C₄ grasses form the foundation of warm-climate grasslands and savannas and provide important food crops such as corn, but their Neogene rise to dominance is still not fully understood. Carbon isotope ratios of tooth enamel, soil carbonate, carbonate cements, and plant lipids indicate a late Miocene–Pliocene (8-2 Ma) transition from C₃ vegetation to dominantly C₄ grasses at many sites around the world. However, these isotopic proxies cannot identify whether the C₄ grasses replaced woody vegetation (trees and shrubs) or C₃ grasses. Here we propose a method for reconstructing the carbon isotope ratio of Neogene grasses using the carbon isotope ratio of organic matter trapped in plant silica bodies (phytoliths). Although a wide range of plants produce phytoliths, we hypothesize that in grass-dominated ecosystems the majority of phytoliths will be derived from grasses, and will yield a grass carbon isotope signature. Phytolith extracts can be contaminated by non-phytolith silica (e.g., volcanic ash). To test the feasibility of the method given these potential problems, we examined sample purity (phytolith versus non-phytolith silica), abundance of grass versus non-grass phytoliths, and carbon isotope ratios of phytolith extracts from late Miocene–Pliocene paleosols of the central Great Plains. Isotope results from the purest samples are compared with phytolith assemblage analysis of these same extracts. The dual record spans the interval of focus (ca. 12-2 Ma), allowing us, for the first time, to investigate how isotopic shifts correlate with floral change.

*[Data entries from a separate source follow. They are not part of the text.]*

-- ==== Sys2Proof/Machine/CarryMath.lean ====
section
/-! DEFINITION. The arithmetic of the carry engines and of the beads: terms and accumulation (R255), rounding (R257), running values (R258, R577), the fixed tree of FP64 (R259, R576), partial records (R260 to R262, R577), EXP2 (R353) and the merge of attention partials (R362). -/

namespace Sys2Proof.Machine

/-! ### Class L (R253 to R257) -/

/-- What an element of a class-L input adds (R255): a finite term is an integer in units of 2^-298. -/
inductive Term where
  | nan
  | inf (neg : Bool)
  | zero (neg : Bool)
  | fin (a : Int)
  deriving DecidableEq, Repr

/-- The term of an exact value. -/
def termOf (x : Num) : Term :=
  match x with
  | .nan => .nan
  | .inf neg => .inf neg
  | .fin neg m e => if m = 0 then .zero neg else .fin (scaled neg m e (-298))

/-- The 640-bit two's-complement integer that an accumulator holds after a sum (R253, R255, R256). -/
def wrapAcc (v : Int) : Int := v.bmod (2 ^ 640)

/-- A term added to an element's record (R255). -/
def accumulate (r : Elem) (t : Term) : Elem :=
  let r := { r with empty := false, allnz := r.allnz && decide (t = .zero true) }
  match t with
  | .nan => { r with nan := true }
  | .inf false => { r with pinf := true }
  | .inf true => { r with ninf := true }
  | .zero _ => r
  | .fin a => { r with acc := wrapAcc (r.acc + a) }

/-- An element rounded into a format (R257); none when it is poison. -/
def roundElem (f : FloatFmt) (rz sat : Bool) (r : Elem) : Option Nat :=
  if r.psn then none
  else if r.nan || (r.pinf && r.ninf) then some (canonNan f)
  else if r.pinf || r.ninf then some (encodeNum f rz sat (.inf r.ninf))
  else if r.acc = 0 then some (encodeZero f (r.allnz && !r.empty))
  else some (roundFloat f rz sat (decide (r.acc < 0)) r.acc.natAbs (-298) false)

/-! ### Classes V and A (R258, R577) -/

/-- The order of a format's values as R258 compares them. -/
def valueKey (fmt v : Nat) : Int :=
  if isIntFmt fmt then (if isSignedFmt fmt then toSigned (inWidth fmt) v else v) else orderKey (floatFmt fmt) v

/-- One value, with its rank, joined to an element by the operation of its group. -/
def joinValue (cop fmt : Nat) (r : Elem) (v rank : Nat) : Elem :=
  if r.nan then r
  else if r.empty then { r with val := v, rank := rank, empty := false }
  else
    match cop with
    | 0 => { r with val := (r.val + v) % 2 ^ 64 }
    | 9 => { r with val := r.val * v % 2 ^ 64 }
    | 6 => { r with val := r.val &&& v }
    | 7 => { r with val := r.val ||| v }
    | 8 => { r with val := r.val ^^^ v }
    | _ =>
      let k := valueKey fmt v
      let k0 := valueKey fmt r.val
      let better := if cop = 2 ∨ cop = 4 then decide (k < k0) else decide (k0 < k)
      if better || (decide (k = k0) && decide (rank < r.rank)) then { r with val := v, rank := rank } else r

/-- A NaN joined to an element: the lowest rank that sent one is kept. -/
def joinNan (fmt : Nat) (r : Elem) (rank : Nat) : Elem :=
  { r with val := canonNan (floatFmt fmt), rank := if r.nan then min r.rank rank else rank, nan := true, empty := false }

/-! ### Groups' classes and formats (Table 9-3) -/

/-- The class of a group's partials. -/
inductive CarryClass where
  | l | v | a | fp64 | attn
  deriving DecidableEq, Repr

/-- The class of an operation on a format. -/
def carryClass (cop fmt : Nat) : CarryClass :=
  if cop = 10 then .attn
  else if cop = 4 ∨ cop = 5 then .a
  else if cop ≤ 1 ∧ !isIntFmt fmt then (if fmt = 11 then .fp64 else .l)
  else .v

/-- A combination of operation, format, result format and RANKED that Table 9-3 allows. -/
def comboOk (cop fmt rfmt ranked : Nat) : Bool :=
  let int := isIntFmt fmt
  if 19 < fmt then false
  else if cop = 0 ∧ int then decide (rfmt = fmt)
  else if cop ≤ 1 then
    if int then false
    else if fmt = 11 then decide (cop = 0 ∧ ranked = 1 ∧ rfmt = 11)
    else decide (rfmt ∈ [8, 9, 10]) || (decide (rfmt ∈ [12, 13]) && !isMxFmt fmt)
  else if cop ≤ 5 then !isMxFmt fmt && decide (fmt ≠ 11 ∧ rfmt = fmt)
  else if cop ≤ 9 then int && decide (rfmt = fmt)
  else false

/-- The bytes of a result element (R263). -/
def resultBytes (cop rfmt : Nat) : Nat := if cop = 4 ∨ cop = 5 then 16 else inBytes rfmt

/-- The bytes of a slice of `n` elements in a contribution, with its weight in WSUM (R249). -/
def contribBytes (cop fmt n : Nat) : Nat :=
  (if isMxFmt fmt then sliceBytes fmt else n * inBytes fmt) + (if cop = 1 then 4 else 0)

/-- A fresh slice of `n` elements (R253); ALLNZ is of class L alone (R577). -/
def freshElems (cls : CarryClass) (n : Nat) : List Elem := List.replicate n { allnz := decide (cls = .l) }

/-- One covered slice of a contribution accumulated (R249, R255, R258). -/
def addContribution (cop fmt rank : Nat) (es : List Elem) (d : List Byte) : List Elem :=
  if carryClass cop fmt = .l then
    let w : Num := if cop = 1 then decodeFloat fFP32 (field d 0 4) else .fin false 1 0
    List.zipWith (fun r x => accumulate r (termOf (mulNum x w))) es (sliceNums fmt es.length (if cop = 1 then d.drop 4 else d))
  else
    (List.zip es (List.range es.length)).map fun (r, i) =>
      let v := field d (inBytes fmt * i) (inBytes fmt)
      if !isIntFmt fmt && isNanIn (floatFmt fmt) v then joinNan fmt r rank else joinValue cop fmt r v rank

/-! ### Partial records (Table 9-9, R262, R577) -/

/-- The EFL byte of an element. -/
def eflOf (cls : CarryClass) (r : Elem) : Nat :=
  if cls = .l then
    flag r.nan + 2 * flag r.pinf + 4 * flag r.ninf + 8 * flag r.allnz + 16 * flag r.psn + 32 * flag r.empty
  else flag r.nan + 16 * flag r.psn + 32 * flag r.empty

/-! ### Staging records (Table 9-6, R254, R268) -/

/-- A 64-bit limb of an accumulator, limb 0 the lowest. -/
def limb (acc : Int) (i : Nat) : Nat := (acc / ((2 ^ (64 * i) : Nat) : Int) % ((2 ^ 64 : Nat) : Int)).toNat

/-- RES: the residue mod 7 of each limb (R268). -/
def resField (acc : Int) : Nat := (List.range 10).foldl (fun t i => t + limb acc i % 7 * 2 ^ (3 * i)) 0

/-- The adder limb: sum and carry out (R268). -/
def limbAdd (a b c : Nat) : Nat × Nat := ((a + b + c) % 2 ^ 64, (a + b + c) / 2 ^ 64)

/-- The residue check of an adder limb (R268). -/
def adderCheck (a b c : Nat) (r : Nat × Nat) : Bool := decide ((a % 7 + b % 7 + c) % 7 = (r.1 % 7 + 2 * r.2) % 7)

/-- The residue check of a multiplier (R268). -/
def multiplierCheck (x y r : Nat) : Bool := decide (x % 7 * (y % 7) % 7 = r % 7)

/-- The 96 bytes of an element's accumulator record in carry staging (Table 9-6). -/
def stagingRecord (cls : CarryClass) (rid : Nat) (r : Elem) : List Byte :=
  let acc := match cls with
    | .l => (List.range 10).flatMap fun i => le 8 (limb r.acc i)
    | .a => le 8 r.val ++ le 2 r.rank ++ zeros 70
    | _ => le 8 r.val ++ zeros 72
  acc ++ le 4 (if cls = .l then resField r.acc else resField r.val) ++ le 4 (rid % 2 ^ 20) ++ le 1 (eflOf cls r) ++ zeros 7

/-- The least count of bytes whose sign extension is `v`, up to `fuel`. -/
def signedBytes (v : Int) : Nat → Nat → Nat
  | 0, n => n
  | fuel + 1, n => if -(2 ^ (8 * n) : Nat) ≤ 2 * v ∧ 2 * v < (2 ^ (8 * n) : Nat) then n else signedBytes v fuel (n + 1)

/-- The index of the lowest non-zero byte of `m`, up to `fuel`. -/
def lowByte (m : Nat) : Nat → Nat → Nat
  | 0, i => i
  | fuel + 1, i => if m / 256 ^ i % 256 ≠ 0 then i else lowByte m fuel (i + 1)

/-- The record of an element in its canonical form. -/
def elemRecord (cls : CarryClass) (r : Elem) : List Byte :=
  match cls with
  | .l =>
    if r.acc = 0 then le 1 (eflOf cls r) ++ le 2 0
    else
      let lo := lowByte r.acc.natAbs 80 0
      let v := r.acc / ((256 ^ lo : Nat) : Int)
      let nb := signedBytes v 80 1
      le 1 (eflOf cls r) ++ le 1 lo ++ le 1 nb ++ le nb (ofSigned (8 * nb) v)
  | .a => le 1 (eflOf cls r) ++ le 8 r.val ++ le 2 r.rank
  | _ => le 1 (eflOf cls r) ++ le 8 r.val

/-- A record read from the front of bytes, with the bytes that follow; none where it breaks Table 9-9 or R577. -/
def readRecord (cls : CarryClass) (d : List Byte) : Option (Elem × List Byte) :=
  match d with
  | [] => none
  | b :: rest =>
    let efl := b.toNat
    let base : Elem := { nan := bit efl 0, psn := bit efl 4, empty := bit efl 5, allnz := false }
    if 64 ≤ efl then none
    else match cls with
      | .l =>
        if rest.length < 2 then none
        else
          let lo := field rest 0 1
          let nb := field rest 1 1
          if 80 ≤ lo ∨ 80 < lo + nb ∨ rest.length < 2 + nb then none
          else
            let v := toSigned (8 * nb) (field rest 2 nb)
            some ({ base with pinf := bit efl 1, ninf := bit efl 2, allnz := bit efl 3
                              acc := if nb = 0 then 0 else v * ((256 ^ lo : Nat) : Int) }, rest.drop (2 + nb))
      | c =>
        let n := if c = .a then 10 else 8
        if bit efl 1 || bit efl 2 || bit efl 3 || decide (rest.length < n) then none
        else some ({ base with val := field rest 0 8, rank := if c = .a then field rest 8 2 else 0 }, rest.drop n)

/-- `n` records read from the front of bytes. -/
def readRecords (cls : CarryClass) : Nat → List Byte → Option (List Elem × List Byte)
  | 0, d => some ([], d)
  | n + 1, d =>
    match readRecord cls d with
    | some (r, rest) => (readRecords cls n rest).map fun (rs, t) => (r :: rs, t)
    | none => none

/-- A child's record merged into an element (R262, R577). -/
def mergeElem (cop fmt : Nat) (r x : Elem) : Elem :=
  if carryClass cop fmt = .l then
    { r with acc := wrapAcc (r.acc + x.acc), nan := r.nan || x.nan, pinf := r.pinf || x.pinf, ninf := r.ninf || x.ninf
             psn := r.psn || x.psn, allnz := r.allnz && x.allnz, empty := r.empty && x.empty }
  else
    let r := { r with psn := r.psn || x.psn }
    if x.empty then r
    else if x.nan then joinNan fmt r x.rank
    else joinValue cop fmt r x.val x.rank

/-- A result element's bytes (R257, R258, R263); none when it is poison. -/
def resultElem (cop fmt rfmt : Nat) (rz sat : Bool) (r : Elem) : Option (List Byte) :=
  if carryClass cop fmt = .l then (roundElem (floatFmt rfmt) rz sat r).map fun v => le (inBytes rfmt) v
  else if r.psn then none
  else if cop = 4 ∨ cop = 5 then some (le 8 (r.val % 2 ^ inWidth fmt) ++ le 2 r.rank ++ zeros 6)
  else some (le (inBytes fmt) (r.val % 2 ^ inWidth fmt))

/-! ### FP64 (R259, R576) -/

/-- One level of the tree over ranks. -/
def treeLevel (rz : Bool) : List Nat → List Nat
  | a :: b :: r => addFloat fFP64 rz a b :: treeLevel rz r
  | l => l

/-- The root of the tree, within `fuel` levels. -/
def treeRoot (rz : Bool) : Nat → List Nat → Nat
  | 0, l => l.headD 0
  | fuel + 1, l => if l.length ≤ 1 then l.headD 0 else treeRoot rz fuel (treeLevel rz l)

/-- The result of one element from its ranks' values, `none` for a rank that skipped. -/
def fp64Result (rz : Bool) (vs : List (Option Nat)) : Nat :=
  if vs.all (·.isNone) then 0
  else
    let r := treeRoot rz 17 (vs.map fun v => v.getD (2 ^ 63))
    if isNanIn fFP64 r then canonNan fFP64 else r

/-! ### EXP2 and the merge of attention partials (R352, R353, R362) -/

/-- T[j] of the bead parameter table. -/
def exp2Table : List Nat :=
  [1073741824, 1085434106, 1097253708, 1109202018, 1121280436, 1133490379, 1145833280, 1158310587]
    ++ [1170923762, 1183674286, 1196563654, 1209593378, 1222764986, 1236080024, 1249540052, 1263146652]
    ++ [1276901417, 1290805962, 1304861917, 1319070932, 1333434672, 1347954824, 1362633090, 1377471191]
    ++ [1392470869, 1407633882, 1422962010, 1438457051, 1454120821, 1469955159, 1485961921, 1502142985]
    ++ [1518500250, 1535035634, 1551751076, 1568648537, 1585730000, 1602997467, 1620452965, 1638098541]
    ++ [1655936265, 1673968228, 1692196547, 1710623359, 1729250827, 1748081133, 1767116489, 1786359126]
    ++ [1805811301, 1825475297, 1845353420, 1865448001, 1885761398, 1906295993, 1927054196, 1948038440]
    ++ [1969251188, 1990694927, 2012372174, 2034285470, 2056437387, 2078830522, 2101467502, 2124350982]

/-- C1, C2 and C3. -/
def exp2C : List Nat := [744261118, 257941248, 59597083]

/-- floor(2^30 × m × 2^e) for a number below 1. -/
def fixed30 (m : Nat) (e : Int) : Nat := if 0 ≤ e + 30 then m <<< (e + 30).toNat else m >>> (-(e + 30)).toNat

/-- EXP2 of a binary32 t ≤ 0 (R353). -/
def exp2 (t : Nat) : Nat :=
  match decodeFloat fFP32 t with
  | .fin neg m e =>
    -- |t| = m × 2^e; t below −126 gives +0
    let big := if 0 ≤ e then decide (126 < m <<< e.toNat) else decide (126 <<< (-e).toNat < m)
    if big && neg then 0
    else
      let fl := if 0 ≤ e then m <<< e.toNat else m >>> (-e).toNat
      let rest := if 0 ≤ e then 0 else m % 2 ^ (-e).toNat
      -- t = −(fl + rest × 2^e): n = −fl when rest is 0, else −fl − 1, and f = t − n
      let n : Int := if rest = 0 then -(fl : Int) else -(fl : Int) - 1
      let fm := if rest = 0 then 0 else 2 ^ (-e).toNat - rest
      let j := fm <<< 6 >>> (-e).toNat
      let r := fixed30 fm e - 2 ^ 24 * j
      let a := exp2C.getD 2 0
      let a := exp2C.getD 1 0 + a * r / 2 ^ 30
      let a := exp2C.getD 0 0 + a * r / 2 ^ 30
      let p := 2 ^ 30 + a * r / 2 ^ 30
      let mm := (exp2Table.getD j 0 * p + 2 ^ 29) / 2 ^ 30
      roundFloat fFP32 false false false mm (n - 30) false
  | _ => 0

/-- Sum, difference and product of binary32 patterns, rounded by RNE32 (R352). -/
def add32 (a b : Nat) : Nat := addFloat fFP32 false a b
def neg32 (a : Nat) : Nat := a ^^^ 0x80000000
def mul32 (a b : Nat) : Nat := encodeNum fFP32 false false (mulNum (decodeFloat fFP32 a) (decodeFloat fFP32 b))

/-- Whether one binary32 value is greater than another, neither NaN. -/
def gt32 (a b : Nat) : Bool :=
  let za := a % 2 ^ 31 = 0
  let zb := b % 2 ^ 31 = 0
  if za && zb then false else decide (orderKey fFP32 b < orderKey fFP32 a)

/-- The state of a query's merge. -/
structure Merge where
  m : Nat := 0xFF800000
  s : Nat := 0
  o : List Nat := []
  nan : Bool := false
  psn : Bool := false
  deriving DecidableEq, Repr

/-- A block's partial of one query: poison, or m, s and o. -/
def mergeBlock (st : Merge) (part : List Byte) (poison : Bool) : Merge :=
  let m := field part 0 4
  let s := field part 4 4
  if poison then { st with psn := true }
  else if isNanIn fFP32 m then { st with nan := true }
  else if s % 2 ^ 31 = 0 then st
  else
    let o := (List.range st.o.length).map fun e => field part (8 + 4 * e) 4
    if gt32 m st.m then
      let a := exp2 (add32 st.m (neg32 m))
      { st with s := add32 (mul32 st.s a) s, o := List.zipWith (fun x y => add32 (mul32 x a) y) st.o o, m := m }
    else
      let c := exp2 (add32 m (neg32 st.m))
      { st with s := add32 st.s (mul32 s c), o := List.zipWith (fun x y => add32 x (mul32 y c)) st.o o }

/-- The exact quotient of two binary32 values rounded once into a format (R362). -/
def divRound (f : FloatFmt) (rz : Bool) (a b : Nat) : Nat :=
  match decodeFloat fFP32 a, decodeFloat fFP32 b with
  | .fin n1 m1 e1, .fin n2 m2 e2 =>
    if m2 = 0 then canonNan f
    else
      let sh := 300
      let q := (m1 <<< sh) / m2
      roundFloat f rz false (n1 != n2) q (e1 - e2 - (sh : Int)) (decide (m1 <<< sh % m2 ≠ 0))
  | .nan, _ | _, .nan => canonNan f
  | .inf n1, .fin n2 _ _ => encodeInf f (n1 != n2)
  | .fin n1 _ _, .inf n2 => encodeZero f (n1 != n2)
  | .inf _, .inf _ => canonNan f

/-- A query's result after its merge: o in the result format, then M and S; none when it is poison. -/
def mergeResult (rfmt : Nat) (rz : Bool) (st : Merge) : Option (List Byte) :=
  let f := floatFmt rfmt
  let w := inBytes rfmt
  if st.psn then none
  else if st.nan then some (st.o.flatMap (fun _ => le w (canonNan f)) ++ le 4 (canonNan fFP32) ++ le 4 (canonNan fFP32))
  else if st.s % 2 ^ 31 = 0 then some (st.o.flatMap (fun _ => le w 0) ++ le 4 0xFF800000 ++ le 4 0)
  else some (st.o.flatMap (fun x => le w (divRound f rz x st.s)) ++ le 4 st.m ++ le 4 st.s)

end Sys2Proof.Machine
end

We found that many samples contained high abundances of non-biogenic silica; therefore, only a small subset of “pure” samples (>50% of phytoliths by volume) with good preservation were considered to provide reliable carbon isotope ratios. All phytolith assemblages contained high proportions (on average 85%) of grass phytoliths, supporting our hypothesis for grass-dominated communities. Therefore, the carbon isotope ratio of pure, well-preserved samples that are dominated by grass biosilica is considered a reliable measure of the proportion of C₃ and C₄ grasses in the Neogene.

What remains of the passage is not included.